Collected data:
★ ★ ★ ★ ★ ★ ★

-- ==== Sys2Proof/Machine/Ops.lean ====
section
/-! DEFINITION. The shared operations: byte strings, addressed buffers, time and stamps, the control registers in
force, the drop counters and the event queue. -/
namespace Sys2Proof.Machine

/-! ## Byte strings (R5) -/

/-- The `n` bytes of `v`, least significant first (R5). -/
def le : Nat → Nat → List Byte
  | 0, _ => []
  | n + 1, v => BitVec.ofNat 8 v :: le n (v / 256)

/-- The `n` bytes of the signed value `v` in two's complement, least significant first (R395). -/
def leI (n : Nat) (v : Int) : List Byte := le n (v % (256 ^ n : Nat)).toNat

/-- The number a little-endian byte string spells (R5). -/
def ofLe : List Byte → Nat
  | [] => 0
  | b :: r => b.toNat + 256 * ofLe r

/-- The signed number a little-endian byte string spells (R395). -/
def ofLeI (l : List Byte) : Int :=
  let v := ofLe l
  if v ≥ 256 ^ l.length / 2 ∧ l ≠ [] then (v : Int) - (256 ^ l.length : Nat) else v

/-- A quotient held to an integer, up or down where it does not divide (log entry 34). -/
def quoQ (num den : Int) : Int := num / den + (if num % den != 0 && Config.roundUp num den then 1 else 0)

/-- The same of natural numbers. -/
def quo (num den : Nat) : Nat := (quoQ num den).toNat

/-- A quotient held to an integer, up where it does not divide and `up` says so: the rounding is the sender's (log entry 34). -/
def meanOf (up : Bool) (num den : Int) : Int := num / den + (if num % den != 0 && up then 1 else 0)

/-- The mean in 0.1 mV of `n` cell codes of the sum `sum`, of 18 bits over 5.0 V (R54, R231). -/
def codeMean (up : Bool) (sum : Int) (n : Nat) : Nat := (meanOf up (50000 * sum) (262144 * n : Nat)).toNat

/-- `v` bounded to `lo … hi`: the nearer limit (R383). -/
def clampN (lo hi v : Nat) : Nat := max lo (min hi v)

/-- `v` bounded to `lo … hi`, signed. -/
def clampI (lo hi v : Int) : Int := max lo (min hi v)

/-- Adds one to a counter that stops at `m`. -/
def satInc (m v : Nat) : Nat := if v < m then v + 1 else m

/-- The bit vector with bit `i` set to `b`. -/
def setBit {w : Nat} (x : BitVec w) (i : Nat) (b : Bool) : BitVec w :=
  if b then x ||| (1#w <<< i) else x &&& ~~~(1#w <<< i)

/-- A truth value as 0 or 1. -/
def b2n (b : Bool) : Nat := if b then 1 else 0

/-- The number whose bits, least significant first, are `l`. -/
def bitsN : List Bool → Nat
  | [] => 0
  | b :: r => b2n b + 2 * bitsN r

/-- A byte from its bits, least significant first. -/
def byteOf (l : List Bool) : Byte := BitVec.ofNat 8 (bitsN l)

/-- The list of the numbers below `n` whose bit in `x` is set. -/
def bitsOf {w : Nat} (n : Nat) (x : BitVec w) : List Nat := (List.range n).filter fun i => x.getLsbD i

/-! ## Addressed buffers

A buffer is a list of (address, byte) pairs with rising addresses and no pair equal to what an unlisted address reads
as, which `d` gives. -/

/-- What the buffer reads at `a`. -/
def memGet (d : Nat → Byte) : List Host.Cell → Nat → Byte
  | [], a => d a
  | (k, v) :: r, a => if k = a then v else memGet d r a

/-- The buffer after `v` is written at `a`, in canonical form. -/
def memPut (d : Nat → Byte) : List Host.Cell → Nat → Byte → List Host.Cell
  | [], a, v => if v = d a then [] else [(a, v)]
  | (k, w) :: r, a, v =>
    if a < k then (if v = d a then (k, w) :: r else (a, v) :: (k, w) :: r)
    else if a = k then (if v = d a then r else (a, v) :: r)
    else (k, w) :: memPut d r a v

/-- The buffer after the bytes `l` are written from `a` upward. -/
def memPuts (d : Nat → Byte) (m : List Host.Cell) (a : Nat) : List Byte → List Host.Cell
  | [] => m
  | v :: r => memPuts d (memPut d m a v) (a + 1) r

/-- The `n` bytes the buffer reads from `a` upward. -/
def memGets (d : Nat → Byte) (m : List Host.Cell) (a n : Nat) : List Byte :=
  (List.range n).map fun i => memGet d m (a + i)

/-- The buffer with the bytes at `a … a + n - 1` back at what unlisted addresses read as. -/
def memErase (m : List Host.Cell) (a n : Nat) : List Host.Cell := m.filter fun c => c.1 < a || a + n ≤ c.1

/-- Addresses above `lo` strictly rise and no entry equals what its address reads as unlisted. -/
def memOrdered (d : Nat → Byte) : Nat → List Host.Cell → Bool
  | _, [] => true
  | lo, (k, v) :: r => lo ≤ k && v != d k && memOrdered d (k + 1) r

/-- The canonical form of a buffer. -/
def Memory.wf (d : Nat → Byte) (m : List Host.Cell) : Bool := memOrdered d 0 m

/-- Mailbox buffers and image regions: an unlisted byte reads 0. -/
def zeroByte : Nat → Byte := fun _ => 0

/-- What a control register holds before Tier 1 (R499); other addresses read 0. -/
def regDefault (a : Nat) : Byte :=
  match a with
  | 0x0140 => 0xD0 | 0x0141 => 0x07 | 0x0144 => 0x20
  | 0x0150 => 0x0F | 0x0151 => 0x27 | 0x0152 => 0xBC | 0x0153 => 0x02 | 0x0154 => 0x07 | 0x0155 => 0x24
  | 0x0156 => 0x96 | 0x0157 => 0xB4
  | 0x0160 => 0x03 | 0x0161 => 0x64 | 0x0163 => 0x68 | 0x0164 => 0x10 | 0x0165 => 0x14 | 0x0166 => 0x0A
  | 0x0167 => 0x14 | 0x0168 => 0x1E | 0x0169 => 0xC8 | 0x016B => 0x0A | 0x016C => 0x0A | 0x016D => 0x01
  | 0x0180 => 0x07 | 0x0181 => 0x0A | 0x0182 => 0x19 | 0x0183 => 0x64 | 0x0184 => 0x1E | 0x0185 => 0x14
  | 0x0186 => 0x0A | 0x0187 => 0x1E
  | 0x01A0 => 0x38 | 0x01A1 => 0xC0 | 0x01A2 => 0x14 | 0x01A4 => 0x64 | 0x01A5 => 0x09
  | 0x01A8 => 0x38 | 0x01A9 => 0xC0 | 0x01AA => 0x14 | 0x01AC => 0x64 | 0x01AD => 0x09
  | 0x01E0 => 0x2B | 0x01E1 => 0x05 | 0x01E2 => 0x48 | 0x01E4 => 0x0A | 0x01E5 => 0x14
  | 0x0201 => 0x32
  | 0x0228 => 0x28
  | _ =>
    if 0x01C0 ≤ a ∧ a < 0x01E0 then
      (if a % 4 = 1 then 0x0A else if a % 4 = 2 then 0x32 else if a % 4 = 3 then 0x05 else 0)
    else 0

/-! ## Control registers in force (R383) -/

/-- The value in force of the control register at `a`. -/
def State.reg (s : State) (a : Nat) : Byte := memGet regDefault s.bus.page a

/-- Bit `i` of the control register at `a`. -/
def State.regBit (s : State) (a i : Nat) : Bool := (s.reg a).getLsbD i

/-- The control register at `a` as a number. -/
def State.regN (s : State) (a : Nat) : Nat := (s.reg a).toNat

/-- Bits `hi … lo` of the control register at `a`. -/
def State.regF (s : State) (a hi lo : Nat) : Nat := s.regN a / 2 ^ lo % 2 ^ (hi + 1 - lo)

/-- The two control registers at `a` and `a + 1`, low byte first. -/
def State.reg16 (s : State) (a : Nat) : Nat := s.regN a + 256 * s.regN (a + 1)

/-- Writes the value in force of the control register at `a`. -/
def State.setReg (s : State) (a : Nat) (v : Byte) : State :=
  s.onBus fun b => { b with page := memPut regDefault b.page a v }

/-- The four parameter bytes' base of a Type-C port's registers (R265). -/
def tcBase : TcId → Nat
  | .a => 0x01A0 | .b => 0x01A8

/-- The block of a writable control register, by its bit in UPDATE (R389). -/
def blockOf (a : Nat) : Option Nat :=
  if (0x0140 ≤ a ∧ a ≤ 0x0144) ∨ a = 0x0146 then some 0
  else if 0x0150 ≤ a ∧ a ≤ 0x0157 then some 1
  else if 0x0160 ≤ a ∧ a ≤ 0x016D then some 2
  else if 0x0180 ≤ a ∧ a ≤ 0x0187 then some 3
  else if (0x01A0 ≤ a ∧ a ≤ 0x01A5) ∨ (0x01A8 ≤ a ∧ a ≤ 0x01AD) then some 4
  else if 0x01C0 ≤ a ∧ a ≤ 0x01E5 then some 5
  else if 0x0200 ≤ a ∧ a ≤ 0x0202 then some 6
  else if a = 0x0228 then some 7
  else none

/-- The shadow of the register at `a`, where one is pending (R383). -/
def shadowAt (l : List Host.Cell) (a : Nat) : Option Byte := (l.find? fun c => c.1 == a).map (·.2)

/-- UPD_STAT as resident firmware last writes it: a block is pending while a shadow of it is, while FSW waits (R154) and while the
slot table waits (R294). -/
def State.updShow (s : State) : State :=
  s.onBus fun b => { b with updStat := byteOf ((List.range 8).map fun k =>
    ((b.shadow ++ b.immQ).any fun c => blockOf c.1 == some k) || (k == 0 && s.cc.fswPend) || (k == 5 && s.seq.tblPend)) }

/-- The shadows of block `k` that `take` admits come into force together (R389). -/
def State.takeShadows (s : State) (k : Nat) (take : Nat → Bool) : State :=
  let mine := fun (c : Host.Cell) => blockOf c.1 == some k && take c.1
  s.onBus fun b => { b with
    shadow := b.shadow.filter fun c => !mine c
    page := (b.shadow.filter mine).foldl (fun p c => memPut regDefault p c.1 c.2) b.page }

/-- A register bounded to its nearer limits (R383). -/
def State.clampReg (s : State) (a lo hi : Nat) : State := s.setReg a (BitVec.ofNat 8 (clampN lo hi (s.regN a)))

/-- A register pair bounded to its nearer limits (R383). -/
def State.clampPair (s : State) (a lo hi : Nat) : State :=
  let v := clampN lo hi (s.reg16 a)
  (s.setReg a (BitVec.ofNat 8 v)).setReg (a + 1) (BitVec.ofNat 8 (v / 256))

/-! ## Time (R18 to R24) -/

/-- Microseconds since AON power-on: the epoch and GTS as one 56-bit count (R18). -/
def State.now (s : State) : Nat := s.clk.epoch.toNat * 2 ^ 48 + s.clk.gts.toNat

/-- The time stamp of R24 for this instant. -/
def State.stamp (s : State) : Stamp :=
  { gts := s.clk.gts, fine := if s.clk.moscRun then s.clk.fine else 0, coarse := !s.clk.moscRun, epoch := s.clk.epoch }

/-- The eight bytes of a stamp (R24). -/
def stampBytes (t : Stamp) : List Byte :=
  le 6 t.gts.toNat ++ [BitVec.ofNat 8 (t.fine.toNat + 128 * b2n t.coarse), t.epoch]

/-- The instant a stamp names, as one count of microseconds. -/
def stampAt (t : Stamp) : Nat := t.epoch.toNat * 2 ^ 48 + t.gts.toNat

/-! ## Events and drop counters (R31, R35, R493) -/

/-- A source number as records carry it (R26, R27): module id × 256 + local source in a stack, which here means once the module has
joined (log entry 88). -/
def State.source (s : State) (src : Nat) : BitVec 16 :=
  BitVec.ofNat 16 (if s.stk.joined then (if s.grd.fuse.getLsbD 3 then s.grd.fuseStraps else s.sys.straps).id.toNat * 256 + src else src)

/-- Whether an event of class `cls` finds room in the event queue (R31). -/
def State.eventFits (s : State) (cls : Nat) : Bool :=
  if cls = 0 then s.qs.events.length < 224 else s.qs.events.length < 256

/-- Whether record `a` is ordered before record `b`: by epoch, GTS and source number (R26). -/
def ordersBefore (a : Stamp) (src : BitVec 16) (b : Stamp) (srcB : BitVec 16) : Bool :=
  stampAt a < stampAt b || (stampAt a == stampAt b && src.toNat < srcB.toNat)

/-- The event queue with `e` put before the events at its end that order after it (R26, R31). -/
def eventPut (l : List EventRec) (e : EventRec) : List EventRec :=
  let late := (l.reverse.takeWhile fun x => ordersBefore e.stamp e.source x.stamp x.source).length
  l.take (l.length - late) ++ e :: l.drop (l.length - late)

/-- Puts an event into the event queue and sets the EVT bit of its group (R493). -/
def State.pushEvent (s : State) (e : EventRec) : State :=
  let g := e.code.toNat / 256
  s.onQs fun q => { q with events := eventPut q.events e, evt := setBit q.evt g true }

/-- An event record stamped now. -/
def State.mkEvent (s : State) (src : Nat) (code : BitVec 16) (cls : Nat) (detail : List Byte) : EventRec :=
  { stamp := s.stamp, source := s.source src, code := code, cls := cls, detail := detail }

/-- Counts one drop of queue `k` (R35): at 0xFFFF the counter stops and sets its SAT flag. The Boolean says whether the
flag was set by this drop. -/
def State.countDrop (s : State) (k : Nat) : State × Bool :=
  let v := s.qs.drops.getD k 0
  if v < 0xFFFF then
    let s' := s.onQs fun q => { q with drops := q.drops.set k (v + 1) }
    if v + 1 = 0xFFFF then (s'.onQs fun q => { q with sat := setBit q.sat k true }, true) else (s', false)
  else (s, false)

/-- One drop of queue `k` with its QUEUE_SAT event (R35). -/
def State.drop (s : State) (k : Nat) : State :=
  let (s1, hit) := s.countDrop k
  if !hit then s1
  else if s1.eventFits 0 then s1.pushEvent (s1.mkEvent Src.vetch Ev.queueSat 0 [BitVec.ofNat 8 k])
  else (s1.countDrop 4).1

/-- Raises an event: into the queue, or dropped and counted (R31, R35). -/
def State.raise (s : State) (src : Nat) (code : BitVec 16) (detail : List Byte := []) (cls : Nat := 0) : State :=
  if s.eventFits cls then s.pushEvent (s.mkEvent src code cls detail) else s.drop 4

/-- Raises an event whose record already carries a full source number and a stamp. -/
def State.raiseRec (s : State) (e : EventRec) : State :=
  if s.eventFits e.cls then s.pushEvent e else s.drop 4

/-- The drop counters are cleared, with their SAT flags (R35). -/
def State.dropsClear (s : State) : State := s.onQs fun q => { q with drops := List.replicate 13 0, sat := 0 }

/-- COUNTER_SAT naming its counter (R494). -/
def State.counterSat (s : State) (code : Nat) (more : List Byte := []) : State :=
  s.raise Src.sorrel Ev.counterSat (BitVec.ofNat 8 code :: more)

/-- Applies `f` when `c` holds. -/
def State.when (s : State) (c : Bool) (f : State → State) : State := if c then f s else s

/-- The detail byte of the `k`-th name an event chooses from (R408). -/
def nameByte (code : BitVec 16) (k : Nat) : Byte := BitVec.ofNat 8 (Config.nameCode code.toNat k)

/-! ## The model's free values -/

/-- The `i`-th of the free values the present step draws (log entry 7). -/
def State.freeN (s : State) (i : Nat) : Nat := Config.freeNat (s.free + i)

/-- The `i`-th free value as a signed number. -/
def State.freeI (s : State) (i : Nat) : Int := Config.freeInt (s.free + i)

/-- The state in which `k` free values have been used up. -/
def State.useFree (s : State) (k : Nat) : State := { s with free := s.free + k }

/-- A step's outcome: the state it leads to. -/
abbrev Out := Host.Outcome State Fault Refusal

end Sys2Proof.Machine
end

★ ★ ★ ★ ★ ★ ★

What is needed: Pull every line containing "which" out of the data above.

Task answer:
as, which `d` gives. -/
/-- A source number as records carry it (R26, R27): module id × 256 + local source in a stack, which here means once the module has
/-- The state in which `k` free values have been used up. -/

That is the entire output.